Tres días después, justo antes del atardecer, Charles llegó a la habitación del hospital con el último informe médico en mano. Pero al entrar, vio a Michael Anderson leyendo en voz alta un libro de arte a Stella Johnson. La luz del sol se derramaba por las ventanas, proyectando un cálido resplandor sobre ellos—parecía casi una postal.

—Este es «Nenúfares» de Monet —dijo Michael, con voz tranquila y suave—. ¿No te recuerda la luz a lo que mencionaste la última vez…?

Stella escuchaba atentamente, con una leve sonrisa asomando en sus labios—algo que Charles no había visto en mucho tiempo.

Apretó el informe, arrugando el papel bajo su agarre. Había pasado tanto tiempo aprendiendo los más mínimos detalles sobre ella, como su amor por el Impresionismo y su obsesión con Monet. Y ahora, alguien más estaba usando esos mismos detalles para encantarla con tanta facilidad.

—Sr. Hart —dijo Michael, cerrando casualmente el libro—, qué buena sincronización. Stella tenía antojo de fresas. Quizás podría traer una caja de la planta baja? No estoy seguro de cuáles le gustan.

Stella miró a Charles pero no habló—tampoco objetó.

—Traje el último informe —dijo Charles rígidamente, colocando las páginas sobre la mesa—. Es sobre el nuevo ensayo con inhibidores. El doctor recomienda

—Ya escuché todo del doctor. —Stella lo cortó suavemente—. Michael me ayudó a sopesar los pros y contras. He decidido probar ese plan.

—¿Qué sabe él siquiera? —espetó Charles, elevando la voz—. Ese medicamento aún es experimental. Es arriesgado—¿no lo entiendes?

—Al menos él me expone todo claramente y me deja elegir —el tono de Stella se volvió frío—. A diferencia de ti, que decides todo sin preguntar.

Michael se puso de pie entonces, interponiéndose calmadamente entre ellos.

—Sr. Hart, Stella tiene todo el derecho de tomar sus propias decisiones. También he hablado con el doctor—la monitorizarán de cerca.

Hizo una pausa lo suficientemente larga para tomar una fresa del frutero y acercarla a los labios de Stella.

—Pruébala. Está dulce.

Ella dudó brevemente, luego dio un mordisco. Una gota de jugo manchó la comisura de su boca, y Michael la limpió suavemente con una servilleta—sus movimientos fluidos e íntimos, como un novio que la conocía bien.
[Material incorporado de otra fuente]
-- ==== Sys2Proof/Machine/PowerWords.lean ====
section
/-! DEFINITION. Power words: the current level of a core (R265, R266). -/

namespace Sys2Proof.Machine

/-- The units of a level (R265). -/
def pwrUnits (level : Nat) : Nat := Nat.max (level + 1) 2

/-- The level of the core-task that runs on a core; 0 with none (R265). -/
def State.levelOn (s : State) (core : Nat) : Nat :=
  ((s.tasks.filter (fun e => decide (e.2.state = .running))).findSome? (fun e =>
    (e.2.cts.find? (fun c => decide (c.2.core = core))).map (fun c => c.2.pwrlvl))).getD 0

/-- The island's sum under R265 with a core at a level. -/
def State.pwrSum (s : State) (core level : Nat) : Nat :=
  ((List.range 4).map (fun j =>
    let c := core / 4 * 4 + j
    pwrUnits (if c = core then level else s.levelOn c))).sum

/-- The current class of an engine command (R143, R152). -/
def engineClass : Instr → Nat
  | .mxmul p | .mxmuls p => p.pair.cls
  | .mxzero .. | .mxwr .. | .mxrd .. | .mxepi .. => 2
  | _ => 1

/-- An engine command of the core that is queued or running has a class above a level. -/
def CoreTask.engineAbove (c : CoreTask) (level : Nat) : Bool :=
  (c.mxq.map (·.i) ++ c.cpq.map (·.i) ++ c.copies.map (·.2.cmd.i)).any (fun i => decide (level < engineClass i))

/-- The requests of an island that wait: since when, and the logical core (R266). -/
def State.pwrWaiters (s : State) (island : Nat) : List (Nat × Nat) :=
  (s.tasks.filter (fun e => decide (e.2.state = .running))).flatMap (fun e =>
    e.2.cts.filterMap (fun x => match x.2.seqC.wait with
      | some { kind := .pwr _, since := t, .. } => if x.2.core / 4 = island then some (t, s.logicalOf x.2.core) else none
      | _ => none))

/-- No request of the island stands before one that began at `since` (R266). -/
def State.pwrFirst (s : State) (core since : Nat) : Bool :=
  (s.pwrWaiters (core / 4)).all (fun w =>
    decide (since < w.1 ∨ (since = w.1 ∧ s.logicalOf core ≤ w.2)))

/-- When the issuing request began to wait. -/
def CoreTask.pwrSince (c : CoreTask) (now : Nat) : Nat :=
  match c.seqC.wait with
  | some { kind := .pwr _, since := t, .. } => t
  | _ => now

/-- PWRACQ and PWRREL with their level (R266). -/
def pwrSet (level : Nat) (s : State) (c : CoreTask) : Res State :=
  if level < c.pwrlvl then
    if c.engineAbove level then .wait s .plain else doneCt s { c with pwrlvl := level }
  else if level = c.pwrlvl then .done s none
  else if s.pwrFirst c.core (c.pwrSince s.dtime) ∧ s.pwrSum c.core level ≤ 24 then
    doneCt s { c with pwrlvl := level }
  else .wait s (.pwr level)

/-- PWRACQ, immediate form. -/
def execPwracqImm (k : BitVec 8) (level : Fin 8) (s : State) : Host.Outcome State Fault Refusal :=
  runGlobal (cOnly k) (pwrSet level.val) s

/-- PWRACQ, register form. -/
def execPwracqReg (k : BitVec 8) (a : GReg) (s : State) : Host.Outcome State Fault Refusal :=
  runGlobal (cOnly k) (fun s c =>
    let v := (c.seqC.rd a).toNat
    if 7 < v then .trap (trapOf .illegalField) else pwrSet v s c) s

/-- PWRREL. -/
def execPwrrel (k : BitVec 8) (s : State) : Host.Outcome State Fault Refusal := runGlobal (cOnly k) (pwrSet 1) s

end Sys2Proof.Machine
end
Charles no pudo ver ni un segundo más. Sentía como si algo dentro de él acabara de explotar. Dio media vuelta y salió furioso de la habitación.

En el pasillo, su asistente se apresuró hacia él.
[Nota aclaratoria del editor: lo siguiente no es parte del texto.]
-- ==== Sys2Proof/Machine/FrontEnd.lean ====
section
/-! DEFINITION. The command front end: queues, entries, completions (R242, R243, R302, R306 to R310). -/

namespace Sys2Proof.Machine

/-! ### Queues (R302) -/

/-- The hardware number of queue `q` of function `f` (R306). -/
def queueNum (f q : Nat) : Nat := 16 * f + q

/-- A queue. -/
def State.queue (s : State) (n : Nat) : HostQueue := Tab.get HostQueue.off s.queues n

/-- Change a queue. -/
def State.updQueue (s : State) (n : Nat) (g : HostQueue → HostQueue) : State :=
  { s with queues := Tab.upd HostQueue.off s.queues n g }

/-- 2^k of a queue. -/
def HostQueue.size (h : HostQueue) : Nat := 2 ^ h.log2

/-- The completion ring has a free slot. -/
def HostQueue.hasSlot (h : HostQueue) : Bool := decide ((h.cqtail + 1) % h.size ≠ h.cqhead % h.size)

/-- SQDB_WRITE: the doorbell. -/
def execSqdbWrite (f : Fin 9) (q : Fin 16) (tail : BitVec 12) (s : State) : Host.Outcome State Fault Refusal :=
  fromHost s f.val (ok (s.updQueue (queueNum f.val q.val) (fun h => { h with tail := tail.toNat % h.size })))

/-- The completion of an entry. -/
def answer (tag : BitVec 32) (code : Nat) (value : Word) : Completion := { tag := tag, code := code, kind := 0, value := value }

/-- A reset queue: HEAD := TAIL, HALTED clear, an entry already fetched stays (R302); the INDIRECT entries whose buffers were being fetched are answered,
innermost first. -/
def HostQueue.resetRing (h : HostQueue) : HostQueue :=
  { h with head := h.tail, halted := false, levels := [], comps := h.comps ++ h.levels.map (fun l => answer l.tag 0 0) }

/-- A queue without an entry that it has fetched waits for no page. -/
def State.forgetBuffers (s : State) (n : Nat) : State := if (s.queue n).cur.isSome then s else s.plainDone (.queue n)

/-- The reset of a queue by its doorbell. -/
def State.resetQueue (s : State) (n : Nat) : State := (s.updQueue n HostQueue.resetRing).forgetBuffers n

/-- SQDB_RESET (R302, R308). -/
def execSqdbReset (f : Fin 9) (q : Fin 16) (s : State) : Host.Outcome State Fault Refusal :=
  fromHost s f.val (ok (s.resetQueue (queueNum f.val q.val)))

/-- CQDB_WRITE: the completion head. -/
def execCqdbWrite (f : Fin 9) (q : Fin 16) (head : BitVec 12) (s : State) : Host.Outcome State Fault Refusal :=
  fromHost s f.val (ok (s.updQueue (queueNum f.val q.val) (fun h => { h with cqhead := head.toNat % h.size })))

/-- The fields of QCFG. -/
def HostQueue.configure (h : HostQueue) (v : Word) : HostQueue :=
  { h with log2 := fieldOf v 0 4, ctx := fieldOf v 8 7, vec := fieldOf v 16 8 }

/-- A queue may be enabled (R302). -/
def State.queueOk (s : State) (f : Nat) (h : HostQueue) : Bool :=
  decide (4 ≤ h.log2) && decide (h.log2 ≤ 12) && s.hostOk h.sqbase.toNat (h.size * 64) &&
    s.hostOk h.cqbase.toNat (h.size * 16) && s.ctxOf f h.ctx

/-- A write of QCFG with EN set while EN is 0. -/
def State.enableQueue (s : State) (f q : Nat) (v : Word) : State :=
  let h := (s.queue (queueNum f q)).configure v
  if s.queueOk f h then
    (s.updQueue (queueNum f q) (fun _ =>
      { h.resetRing with en := true, refused := false, head := 0, tail := 0, cqtail := 0, cqhead := 0 })).forgetBuffers
        (queueNum f q)
  else s.updQueue (queueNum f q) (fun _ => { h with refused := true })

/-- QUEUE_ENABLE. -/
def execQueueEnable (f : Fin 9) (q : Fin 16) (qcfg : Word) (s : State) : Host.Outcome State Fault Refusal :=
  if (s.queue (queueNum f.val q.val)).en ∨ ¬qcfg.getLsbD 31 then idle s
  else fromHost s f.val (ok (s.enableQueue f.val q.val qcfg))

/-- QUEUE_DISABLE. -/
def execQueueDisable (f : Fin 9) (q : Fin 16) (s : State) : Host.Outcome State Fault Refusal :=
  fromHost s f.val (ok (s.updQueue (queueNum f.val q.val) (fun h => { h with en := false })))

/-! ### Entries (R306) -/

/-- What the front end does with an entry: it is answered, it halts its queue, or it waits, with the descriptor that has been
read and the tenant at whose quota it is held. -/
inductive Served where
  | done (s : State) (c : Option Completion)
  | halt (s : State) (c : Completion)
  | wait (s : State) (desc : List Word) (tenant : Option Nat)

/-- A field of an entry. -/
def entryField (e : List Word) (w lo n : Nat) : Nat := wordField e w lo n

/-- TAG. -/
def entryTag (e : List Word) : BitVec 32 := BitVec.ofNat 32 (entryField e 0 0 32)

/-- An answer with a code. -/
def served (s : State) (e : List Word) (code : Nat) (value : Word) : Served := .done s (some (answer (entryTag e) code value))

/-- The reserved fields of an entry are 0; `multi` for a MULTI-SUBMIT. -/
def entryOk (e : List Word) (multi : Bool) : Bool :=
  decide (entryField e 0 32 24 = 0) && decide (entryField e 3 9 55 = 0) && decide (entryField e 4 32 32 = 0) &&
    [5, 6, 7].all (fun w => decide (e.getD w 0 = 0)) &&
    (multi || (decide (entryField e 3 0 8 = 0) && decide (entryField e 4 0 32 = 0)))

/-- ADDR of an entry. -/
def FetchedEntry.addr (x : FetchedEntry) : Word := x.words.getD 1 0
—Sr. Hart, las fresas para la Señorita Johnson

—Cállate —gruñó Charles, golpeando la pared. El dolor recorrió sus nudillos, pero no era nada comparado con el vacío doloroso en su pecho.
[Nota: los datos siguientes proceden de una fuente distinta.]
-- ==== Sys2Proof/Machine/HostRegs.lean ====
section
/-! DEFINITION. Host registers: the function block and the device block (R168, R169, R185, R223, R264, R301 to R305, R319).

`State.regWrite` is a host write of any register; a row of its own calls the part that its register has. -/

namespace Sys2Proof.Machine

/-! ### Refused and dropped writes -/

/-- A write that its register refuses: DEVERR records the offset (R303). -/
def State.refuseWrite (s : State) (off : Nat) : State :=
  { s with r := { s.r with deverr := BitVec.ofNat 64 (2 ^ 63 + off % 2 ^ 24) } }

/-- A dropped write: an unsupported request under AER (R301). -/
def State.dropWrite (s : State) : State := { s with aer := s.aer + 1 }

/-- Change the registers when `f` accepts the write. -/
def State.device (s : State) (off : Nat) (f : Regs → Option Regs) : State :=
  match f s.r with
  | some r => { s with r := r }
  | none => s.refuseWrite off

/-! ### Context blocks (R168, R169) -/

/-- The bits of a word of a context block that are not reserved. -/
def ctxMask (w : Nat) : Word :=
  [0x01FFFFFFFFE00000, 0x01FFFFFFFFE00000, 0xFFFFFFFFFFE00000, 0x0000000F003F3F07, 0x000FFFFFFFE00000,
   0x0000003FFFFF0000].getD w 0

/-- The DPA range of a partition (R303). -/
def pmemRange (v : Word) : Nat × Nat := (fieldOf v 0 17 * 2 ^ 21, (fieldOf v 0 17 + fieldOf v 32 17) * 2 ^ 21)

/-- The window of a context block lies inside a DPA range (R169). -/
def windowIn (ctx : Tab Word) (n : Nat) (r : Nat × Nat) : Bool :=
  let base := fieldOf (Tab.get 0 ctx (n * 8)) 21 36 * 2 ^ 21
  let len := fieldOf (Tab.get 0 ctx (n * 8 + 1)) 21 36 * 2 ^ 21
  let d := (BitVec.ofNat 64 base + Tab.get 0 ctx (n * 8 + 2)).toNat
  decide (len = 0) || (decide (r.1 ≤ d) && decide (d + len ≤ r.2))

/-- The range that bounds a context's window: its partition's, or the whole memory. -/
def Regs.ctxRange (r : Regs) (n : Nat) : Nat × Nat :=
  let v := Tab.get 0 r.ctxp n
  if n ≠ 0 ∧ v.getLsbD 7 then pmemRange (Tab.get 0 r.pmem (fieldOf v 0 3)) else (0, dpaTop)

/-- A write of word `w` of context block `n`; none when it is refused. -/
def Regs.writeCtx (r : Regs) (n w : Nat) (v : Word) : Option Regs :=
  let old := Tab.get 0 r.ctx (n * 8 + w)
  let v1 := v &&& ctxMask w
  let v2 := if w = 3 ∧ ¬r.featw0.getLsbD 3 then (v1 &&& ~~~(4 : Word)) ||| (old &&& 4) else v1
  let ctx := Tab.set 0 r.ctx (n * 8 + w) v2
  if w ≤ 3 ∧ ¬windowIn ctx n (r.ctxRange n) then none else some { r with ctx := ctx }

/-- The offset of a context register. -/
def ctxOffset (n w : Nat) : Nat := 0x10000 + 0x40 * n + 8 * w

/-- CTX_WRITE. -/
def execCtxWrite (n : Fin 128) (w : Fin 6) (v : Word) (s : State) : Host.Outcome State Fault Refusal :=
  fromHost s 0 (ok (s.device (ctxOffset n.val w.val) (·.writeCtx n.val w.val v)))

/-- The page requests of a context that is destroyed: those that have been sent will be answered late, the others are never
sent (R181). -/
def Regs.orphans (r : Regs) (n : Nat) : Regs :=
  { r with prq := (r.prq.filter (fun q => decide (q.ctx ≠ n) || q.sent)).map (fun q =>
      if q.ctx = n then { q with orphan := true } else q) }

/-- A write of CTXPn; `busy` when a task of the context is in flight. A context that is taken from its partition is
destroyed (R181). -/
def Regs.writeCtxp (r : Regs) (busy : Bool) (n : Nat) (v : Word) : Option Regs :=
  let old := Tab.get 0 r.ctxp n
  let r0 := if old.getLsbD 7 ∧ v &&& 0x87 ≠ old then r.orphans n else r
  let r1 := { r0 with ctxp := Tab.set 0 r.ctxp n (v &&& 0x87) }
  if n = 0 ∨ busy ∨ (v.getLsbD 7 ∧ ¬windowIn r.ctx n (r1.ctxRange n)) then none else some r1

/-- A task of a context is in flight. -/
def State.ctxBusy (s : State) (n : Nat) : Bool := s.tasks.any (fun e => decide (e.2.ctx = n))

/-- CTXP_WRITE. -/
def execCtxpWrite (n : Fin 128) (v : Word) (s : State) : Host.Outcome State Fault Refusal :=
  fromHost s 0 (ok (s.device (ctxOffset n.val 6) (·.writeCtxp (s.ctxBusy n.val) n.val v)))

/-! ### Quotas, shares (R185, R223) -/

/-- The bits of a quota word that are not reserved. -/
def tqMask (w : Nat) : Word := [0x07FFFFFFFFFF83FF, 0x0000000003FFEFFF, 0x00000000FFFFFFFF].getD w 0

/-- The quotas of a word: place, width, the device's count (R223). -/
def tqFields (w : Nat) : List (Nat × Nat × Nat) :=
  [[(44, 15, 16384), (29, 15, 16384), (15, 14, 8192), (0, 10, 512)], [(13, 13, 4096), (5, 7, 64)], []].getD w []

/-- The sums over the nine blocks keep the device's counts. -/
def tqSumsOk (tq : Tab Word) (w : Nat) : Bool :=
  (tqFields w).all (fun f =>
    decide (((List.range 9).map (fun n => fieldOf (Tab.get 0 tq (n * 4 + w)) f.1 f.2.1)).sum ≤ f.2.2))

/-- A write of word `w` of TQn. -/
def Regs.writeTq (r : Regs) (n w : Nat) (v : Word) : Option Regs :=
  let tq := Tab.set 0 r.tq (n * 4 + w) (v &&& tqMask w)
  let accq := fieldOf v 0 5
  if !tqSumsOk tq w ∨ (w = 1 ∧ (accq < 1 ∨ 16 < accq)) then none else some { r with tq := tq }

/-- TQ_WRITE. -/
def execTqWrite (n : Fin 9) (w : Fin 3) (v : Word) (s : State) : Host.Outcome State Fault Refusal :=
  fromHost s 0 (ok (s.device (0x12000 + 0x20 * n.val + 8 * w.val) (·.writeTq n.val w.val v)))

/-- A write of SHAREp. -/
def Regs.writeShare (r : Regs) (p : Nat) (v : Word) : Option Regs :=
  let share := Tab.set 0 r.share p (v &&& 0x1FF)
  if 256 < ((List.range 8).map (fun i => (Tab.get 0 share i).toNat)).sum then none else some { r with share := share }

/-- SHARE_WRITE. -/
def execShareWrite (p : Fin 8) (v : Word) (s : State) : Host.Outcome State Fault Refusal :=
  fromHost s 0 (ok (s.device (0x13000 + 8 * p.val) (·.writeShare p.val v)))

/-! ### Partitions (R261, R264, R303) -/

/-- The islands that hold a core-task. -/
def State.usedIslands (s : State) : List Nat := s.heldCores.map (· / 4)

/-- A write of PARTCFGp; `used` are the islands that hold a core-task. -/
def Regs.writePartcfg (r : Regs) (used : List Nat) (p : Nat) (v : Word) : Option Regs :=
  let v1 := v &&& 0x1FFFFFFFF
  let old := Tab.get 0 r.partcfg p
  let others := (List.range 8).any (fun i => decide (i ≠ p) &&
    decide (((Tab.get 0 r.partcfg i) &&& v1 &&& 0xFFFFFFFF) ≠ 0))
  let moved := used.any (fun i => (old ^^^ v1).getLsbD i)
  if others || moved then none else some { r with partcfg := Tab.set 0 r.partcfg p v1 }

/-- PARTCFG_WRITE. -/
def execPartcfgWrite (p : Fin 8) (v : Word) (s : State) : Host.Outcome State Fault Refusal :=
  fromHost s 0 (ok (s.device (0x13040 + 8 * p.val) (·.writePartcfg s.usedIslands p.val v)))

/-- LO and HI of a map for the eight states. -/
def vpsPairs (v : Word) : List (Nat × Nat) := (List.range 8).map (fun n => (fieldOf v (8 * n) 4, fieldOf v (8 * n + 4) 4))

/-- A write of VPSMAPp. -/
def Regs.writeVpsmap (r : Regs) (p : Nat) (v : Word) : Option Regs :=
  if (vpsPairs v).all (fun x => decide (x.1 ≤ x.2) && decide (x.2 ≤ Tab.get 0 r.pmax p)) then
    some { r with vpsmap := Tab.set 0 r.vpsmap p v }
  else none

/-- VPSMAP_WRITE. -/
def execVpsmapWrite (p : Fin 8) (v : Word) (s : State) : Host.Outcome State Fault Refusal :=
  fromHost s 0 (ok (s.device (0x13080 + 8 * p.val) (·.writeVpsmap p.val v)))

/-- A write of PMAXp. -/
def Regs.writePmax (r : Regs) (p : Nat) (v : Word) : Option Regs :=
  let m := fieldOf v 0 4
  if m ≤ 10 ∧ (vpsPairs (Tab.get 0 r.vpsmap p)).all (fun x => decide (x.2 ≤ m)) then
    some { r with pmax := Tab.set 0 r.pmax p m }
  else none

/-- PMAX_WRITE. -/
def execPmaxWrite (p : Fin 8) (v : Word) (s : State) : Host.Outcome State Fault Refusal :=
  fromHost s 0 (ok (s.device (0x130C0 + 8 * p.val) (·.writePmax p.val v)))

/-- The contexts assigned to a partition. -/
def Regs.ctxsOf (r : Regs) (p : Nat) : List Nat :=
  (List.range 128).filter (fun n =>
    let v := Tab.get 0 r.ctxp n
    decide (n ≠ 0) && v.getLsbD 7 && decide (fieldOf v 0 3 = p))

/-- A write of PMEMp. -/
def Regs.writePmem (r : Regs) (p : Nat) (v : Word) : Option Regs :=
  let v1 := v &&& 0x0001FFFF0001FFFF
  let me := pmemRange v1
  let meets := (List.range 8).any (fun i =>
    let o := pmemRange (Tab.get 0 r.pmem i)
    decide (i ≠ p) && decide (me.1 < o.2) && decide (o.1 < me.2) && decide (me.1 < me.2) && decide (o.1 < o.2))
  if dpaTop < me.2 ∨ meets ∨ ¬(r.ctxsOf p).all (fun n => windowIn r.ctx n me) then none
  else some { r with pmem := Tab.set 0 r.pmem p v1 }

/-- PMEM_WRITE. -/
def execPmemWrite (p : Fin 8) (v : Word) (s : State) : Host.Outcome State Fault Refusal :=
  fromHost s 0 (ok (s.device (0x13180 + 8 * p.val) (·.writePmem p.val v)))

/-- A write of RSCARVE; `streams` when a stream exists. -/
def Regs.writeRscarve (r : Regs) (streams : Bool) (v : Word) : Option Regs :=
  let n := fieldOf v 0 3
  if 5 ≤ n ∨ streams then none else some { r with rscarve := n }

/-- RSCARVE_WRITE. -/
def execRscarveWrite (v : Word) (s : State) : Host.Outcome State Fault Refusal :=
  fromHost s 0 (ok (s.device 0x13200 (·.writeRscarve (!s.streams.isEmpty) v)))

/-! ### Features (R319), counters -/

/-- The halves that a write reaches, over an old value. -/
def merge (old : Word) (high low : Option (BitVec 32)) : Word :=
  (high.getD (old.extractLsb' 32 32)) ++ (low.getD (old.extractLsb' 0 32))

/-- A write of FEATACC0 fixes the feature words once. -/
def Regs.writeFeat0 (r : Regs) (high low : Option (BitVec 32)) : Regs :=
  if r.featFixed ∨ (high = none ∧ low = none) then r
  else { r with featw0 := merge 0 high low &&& Config.featOff0, featFixed := true }

/-- FEATACC0_WRITE. -/
def execFeatacc0Write (high low : Option (BitVec 32)) (s : State) : Host.Outcome State Fault Refusal :=
  fromHost s 0 (ok { s with r := s.r.writeFeat0 high low })

/-- A write of FEATACC1 before the feature words are fixed. -/
def Regs.writeFeat1 (r : Regs) (high low : Option (BitVec 32)) : Regs :=
  if r.featFixed then r else { r with featacc1 := merge r.featacc1 high low &&& Config.featOff1 }

/-- FEATACC1_WRITE. -/
def execFeatacc1Write (high low : Option (BitVec 32)) (s : State) : Host.Outcome State Fault Refusal :=
  fromHost s 0 (ok { s with r := s.r.writeFeat1 high low })

/-- A write of LATEPRQ: 0 clears it. -/
def Regs.writeLateprq (r : Regs) (v : Word) : Regs := if v = 0 then { r with lateprq := 0 } else r

/-- LATEPRQ_CLEAR. -/
def execLateprqClear (v : Word) (s : State) : Host.Outcome State Fault Refusal :=
  fromHost s 0 (ok { s with r := s.r.writeLateprq v })

/-- A write of DEVERR: 1 to VALID clears it. -/
def Regs.writeDeverr (r : Regs) (v : Word) : Regs :=
  if v.getLsbD 63 then { r with deverr := r.deverr &&& ~~~(BitVec.ofNat 64 (2 ^ 63)) } else r

/-- DEVERR_CLEAR. -/
def execDeverrClear (v : Word) (s : State) : Host.Outcome State Fault Refusal :=
  fromHost s 0 (ok { s with r := s.r.writeDeverr v })

/-! ### Encoder registers (R305) -/

/-- The encode context that a function reaches at engine `e`, context `c`. -/
def State.encReach (s : State) (f e c : Nat) : Option EncCtx :=
  match find s.encs (encKey e c) with
  | none => none
  | some x =>
    match x.stream.bind s.stream? with
    | some st => if mayReach f st.part then some x else none
    | none => none

/-- A write of EORDX. -/
def State.writeEordx (s : State) (f e c : Nat) (v : Word) : State :=
  match s.encReach f e c with
  | none => s
  | some x => if x.eord ≤ v.toNat ∧ v.toNat ≤ x.eowr then s.updEnc (encKey e c) (fun y => { y with eord := v.toNat }) else s

/-- EORDX_WRITE. -/
def execEordxWrite (f : Fin 9) (e : Fin 6) (c : Fin 8) (v : Word) (s : State) : Host.Outcome State Fault Refusal :=
  fromHost s f.val (ok (s.writeEordx f.val e.val c.val v))

/-! ### Reads -/

/-- A bit as a number. -/
def bit (b : Bool) (n : Nat) : Nat := if b then 2 ^ n else 0

/-- STAT of a command. -/
def Cmd.stat (c : Cmd) : Word := BitVec.ofNat 64 (bit c.busy 0 + bit c.done 1 + bit c.refused 2)

/-- QCFG. -/
def HostQueue.qcfg (h : HostQueue) : Word := BitVec.ofNat 64 (h.log2 + h.ctx * 2 ^ 8 + h.vec * 2 ^ 16 + bit h.en 31)

/-- QSTAT. -/
def HostQueue.qstat (h : HostQueue) : Word :=
  BitVec.ofNat 64 (bit h.en 0 + bit h.halted 1 + bit h.refused 2 + h.head * 2 ^ 16 + h.cqtail * 2 ^ 32)

/-- FID and FSTAT. -/
def State.fid (f : Nat) : Word := BitVec.ofNat 64 (f + (if f = 0 then 0 else (f - 1) * 2 ^ 8) + f * 2 ^ 16)

/-- See `fid`. -/
def State.fstat (s : State) (f : Nat) : Word :=
  BitVec.ofNat 64 (bit s.r.featFixed 0 + bit (decide (f ≠ 0) && s.partFrozen (f - 1)) 1)

/-- A read of a queue register. -/
def HostQueue.read (h : HostQueue) (off : Nat) : Word :=
  match off with
  | 0x00 => h.sqbase
  | 0x08 => h.cqbase
  | 0x10 => h.qcfg
  | 0x18 => h.qstat
  | _ => 0

/-- A read of the function block (R301, R302, R305). -/
def State.readFunction (s : State) (f off : Nat) : Word :=
  if off = 0 then State.fid f
  else if off = 8 then s.fstat f
  else if 0x100 ≤ off ∧ off < 0x500 then (s.queue (queueNum f ((off - 0x100) / 0x40))).read ((off - 0x100) % 0x40)
  else if 0x800 ≤ off ∧ off < 0xB00 then
    match s.encReach f ((off - 0x800) / 0x80) ((off - 0x800) / 0x10 % 8) with
    | some x => BitVec.ofNat 64 (if off % 16 = 0 then x.eowr else x.eord)
    | none => 0
  else if off = 0xC00 then (s.inv1 f).a
  else if off = 0xC08 then (s.inv1 f).c
  else if off = 0xC18 then (s.inv1 f).stat
  else 0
Mientras miraba el cielo oscurecido por la ventana, una ola de miedo lo invadió—crudo y real. Realmente la estaba perdiendo. No ante una mente maestra como Grace Carter. No. Él mismo la había alejado.

Y ahora otro hombre había entrado, ocupando todo el espacio que él nunca pensó en llenar—con amabilidad, paciencia y respeto.

De vuelta en la habitación, la mirada de Stella se detuvo en la figura de Charles alejándose. Michael tomó su mano suavemente.

—¿Todavía molesta con él? —preguntó en voz baja.

Ella negó con la cabeza, retirando su mano. En voz baja, dijo:

—Solo estaba pensando… el Charles que conocía antes no siempre fue tan terrible.

Por un fugaz momento, los ojos de Michael se tornaron helados, pero la calidez regresó rápidamente.

—La gente cambia. Lo que importa es quién es bueno contigo ahora. Esa es la persona con quien deberías estar.

Volvió a tomar el libro de arte y lo abrió en una nueva página.

—¿Continuamos mirando?

Stella no respondió. Sus ojos estaban fijos en los vibrantes colores esparcidos por la página.